On Saturday, the Buckeyes managed 580 total yards, averaging 9.6 yards per passing attempt and 6.9 yards per rush.
In the balanced attack, three players – Fields, J.K. Dobbins and Master Teague – averaged at least six yards per carry with more than 70 rushing yards. Garrett Wilson, K.J. Hill and Austin Mack each caught touchdown passes.
So, was this Ohio State's best offensive performance yet? Ryan Day wasn't quite willing to go there.
“I don’t know,” Day said. “We’ll watch the film and see, it’s never as good or as bad as you think until you watch it on film. But I’m proud of the way the guys came out here and played hard. They stepped right in, and we talked about it all week, what it was going to take to win this game on the road. We kind of came in hitting on all cylinders. I thought we tackled well on defense, created some turnovers again, created a short field and we ran the ball. That was great to see, I thought the line did a good job, the backs ran hard, and Justin (Fields) made some really big-time throws. And when you combine that together with good special teams, I’m proud of the way the guys played.”
One of those "big-time" throws from Fields came on a six-yard touchdown toss to Wilson.
However, Fields describes it as if it's anything but a "big-time" connection.
“We do so much work in practice, that was just a routine play for us,” Fields said. “I like the mismatch on Garrett, and I thought he was way better than the corner that was on him. So I just went up to Garrett and it just happened like we practice, for real. Really nothing else. It was just a routine play.”
That touchdown, which came with 3:51 remaining in the third quarter, represented the final points the Buckeyes managed on Saturday.
The score didn't lead to Fields coming out of the game, though. At that time, Ohio State held a clearly insurmountable 48-0 lead. But when the team's offense returned to the field with 1:56 remaining in the third quarter, Fields stayed in the game for one more drive, which dragged into the fourth quarter.
“They’re a great team,” Day said. “They’re no-huddle and they can strike at any time, it’s a good offense. I just wasn’t sure at that time where the game was going. They came down and scored, Chase (Young) was out of the game. That was a tough decision to make but we decided, maybe one more drive to keep those guys in there and be smart. You look back and sometimes you can second guess yourself, but that was the decision we made at the time.”
Ohio State's protection of Fields likely eased Day's mind a bit.
Mohamed Barry, a Nebraska linebacker, certainly noticed the strong offensive line play. After the game when asked to compare this season's line to what he faced last year, Barry had a clear answer.

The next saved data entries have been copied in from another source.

/-- The row of an action with a fixed data byte; its match is the word of the action on port 0. -/
theorem decode_ofAction_iff_row (w : ActWord) (p : Port) (a : Action Config.widths) :
    decode (.action w) = .ok (Instr.ofAction p a) ↔
      w &&& 0xFCFF#16 = encodeAction 0 a ∧ (w.extractLsb' 8 2).toNat = p.val := by
  obtain ⟨zero, port, prim, data⟩ := eq_encodeAction_iff_fields.1 (rfl : encodeAction 0 a = encodeAction 0 a)
  have kept : actData w &&& actData 0xFCFF#16 = actData w := BitVec.and_allOnes
  have row := action_pattern_iff (w := w) (mask := 0xFCFF#16) ⟨rfl, rfl, rfl, rfl⟩
    ⟨prim, zero, BitVec.eq_of_toNat_eq port, data⟩
  rw [decode_ofAction_iff_fields, row, kept, actPort]
  tauto

/-- The row of TXDATA: its mask ignores the data byte. -/
theorem decode_txdata_iff_row (w : ActWord) (p : Port) (v : Byte) :
    decode (.action w) = .ok (.txdata p v) ↔
      w &&& 0xFC00#16 = 0x2000#16 ∧ (w.extractLsb' 8 2).toNat = p.val ∧ v = w.extractLsb' 0 8 := by
  have row : w &&& 0xFC00#16 = 0x2000#16 ↔ actZero w = 0#2 ∧ (actPrim w).toNat = 2 ∧ actData w &&& 0#8 = 0#8 :=
    action_pattern_iff ⟨rfl, rfl, rfl, rfl⟩ ⟨rfl, rfl, rfl, rfl⟩
  have fields : decode (.action w) = .ok (.txdata p v) ↔
      actZero w = 0#2 ∧ (actPort w).toNat = p.val ∧ (actPrim w).toNat = 2 ∧ actData w = v :=
    decode_ofAction_iff_fields (a := .txdata v)
  have ignored : actData w &&& 0#8 = 0#8 := BitVec.and_zero
  rw [fields, row, eq_comm (a := v), actPort, actData]
  tauto

/-- The data bytes of CLRFLAGS: no other flag than the two, and at least one of them (R97, R205). -/
theorem exists_flagMask_code_iff (d : Byte) :
    (∃ m, d = FlagMask.code m) ↔ d &&& 0xAF#8 = 0#8 ∧ d &&& 0x50#8 ≠ 0#8 := by
  have codes : (∃ m, d = FlagMask.code m) ↔ d = 0x10#8 ∨ d = 0x40#8 ∨ d = 0x50#8 := by
    constructor
    · rintro ⟨_ | _ | _, rfl⟩ <;> decide
    · rintro (rfl | rfl | rfl)
      exacts [⟨.arbLoss, rfl⟩, ⟨.ststpErr, rfl⟩, ⟨.both, rfl⟩]
  rw [codes]
  clear codes
  revert d
  decide

/-- The two flag bits of an action word are those of its data byte. -/
theorem and_flags_eq_zero_iff (w : ActWord) : w &&& 0x0050#16 = 0#16 ↔ actData w &&& 0x50#8 = 0#8 := by
  have prim : actPrim w &&& 0#4 = 0#4 := BitVec.and_zero
  have zero : actZero w &&& 0#2 = 0#2 := BitVec.and_zero
  have port : actPort w &&& 0#2 = 0#2 := BitVec.and_zero
  rw [actWord_eq_iff_fields, actPrim_and, actZero_and, actPort_and, actData_and]
  exact ⟨fun ⟨_, _, _, h⟩ => h, fun h => ⟨prim, zero, port, h⟩⟩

“I can’t even begin to compare the two,” Barry said. “It was way different. They’re hungry. You can respect that as a competitor. Real hungry to get up and single block the linebackers. That was a pretty good line.“
Josh Myers, Ohio State's first-year center, played his first-ever game in Lincoln, Nebraska, and it came under the lights. Darrion Daniels, a senior defensive tackle for Nebraska, sees a bright future for the redshirt sophomore.
“He is a big boy, a big body,” Daniels said. “I think I remember hearing he was a converted guard, so he was a guard and moved over to center, so he’s bigger than a majority of the guards I’ve seen. He can move pretty good laterally. I know he’s young but he’s going to bring some problems for somebody later on.”
The Buckeyes never appeared anywhere close to falling victim to an upset. They ended the first quarter with a 14-0 lead and headed to the locker room at the half with a 38-0 advantage.
The Cornhuskers admitted, though, that they had some optimism about a possible win.
“We’re all disappointed,” Scott Frost said. “I thought we had a puncher’s chance if we came out and played a really good game, and we didn’t, so that’s the result.”
“They are number five for a reason,” Daniels said. “I think we’re a good team too. I know we’re a good team too. We could have played a better game. They played a really good game, they were more consistent than we were and that’s what wins games now, not just big plays, but consistency on all three phases of the game. And they were more consistent than we were, which is why the outcome was the way it was.”
The biggest scare Nebraska put into Ohio State came when it decided to go into an I-formation on offense, catching the Buckeyes by surprise. Of course, that ended with Ryan Day calling a timeout and Jeff Okudah intercepting a pass soon thereafter.
“That drive, we kind of went back to some old school Nebraska stuff and it worked and we drove it down the field, had an opportunity on a pass play and if we’d given the quarterback a little more time it probably would’ve been a completion and a touchdown,” Frost said. “He was hurried a little and had to float it and we got a bad break. I think our guys executed that stuff pretty well and that was neat to see.”
With the Cornhuskers having not shown that formation in the first four games of the season, the Buckeyes had to scramble to regroup. A timeout led to reminders of offseason preparation for that type of defense, and that led to Nebraska turning away from the under-center look.
“You can't chase ghosts, but you have to kind of say, 'OK, they could do this. They could do that,’” Mattison said.
“You used to always practice against I-backs, and you used to practice against that,” Mattison said. “Well, nobody runs it. Zero people. And we had this discussion early in the fall, and we did it in the spring. But we haven't touched it since then, and all we had to do it sit everybody down and say, 'Remember, here's how we're going to handle this. Here's what we'll do.' And our guys do.”
“Smart guys who trust us and pay attention,” Hafley said. “The fact that they can adjust that fast is awesome. It's a credit to the players because, again, we hadn't seen it. Hadn't practiced it. Good game plan for them. That was a good, tough series, that drive. And then maybe they saw that we settled in and they got away from it. Plus, at that point too, I don't think it was going to become a two-back run game. We were up. The offense did a great job.”
Once Nebraska opted to return to Frost's typical offense, Ohio State's defense once again reigned.
The Cornhuskers averaged just 2.8 yards per passing attempt and 4.7 yards per rush, giving a glimpse at what the Buckeyes look like against a faster-than-average team.
“I think we're a defense that's very talented,” Mattison said. “I think we're a defense that believes in each other, believes in the system, believes in what we're trying to do. And I think we're a defense that knows they have to work hard every week to get better. You get around defenses, sometimes they don't see that as they go on. Our guys understand that we can get better. We can get so much better, and we've just got to do that every week.”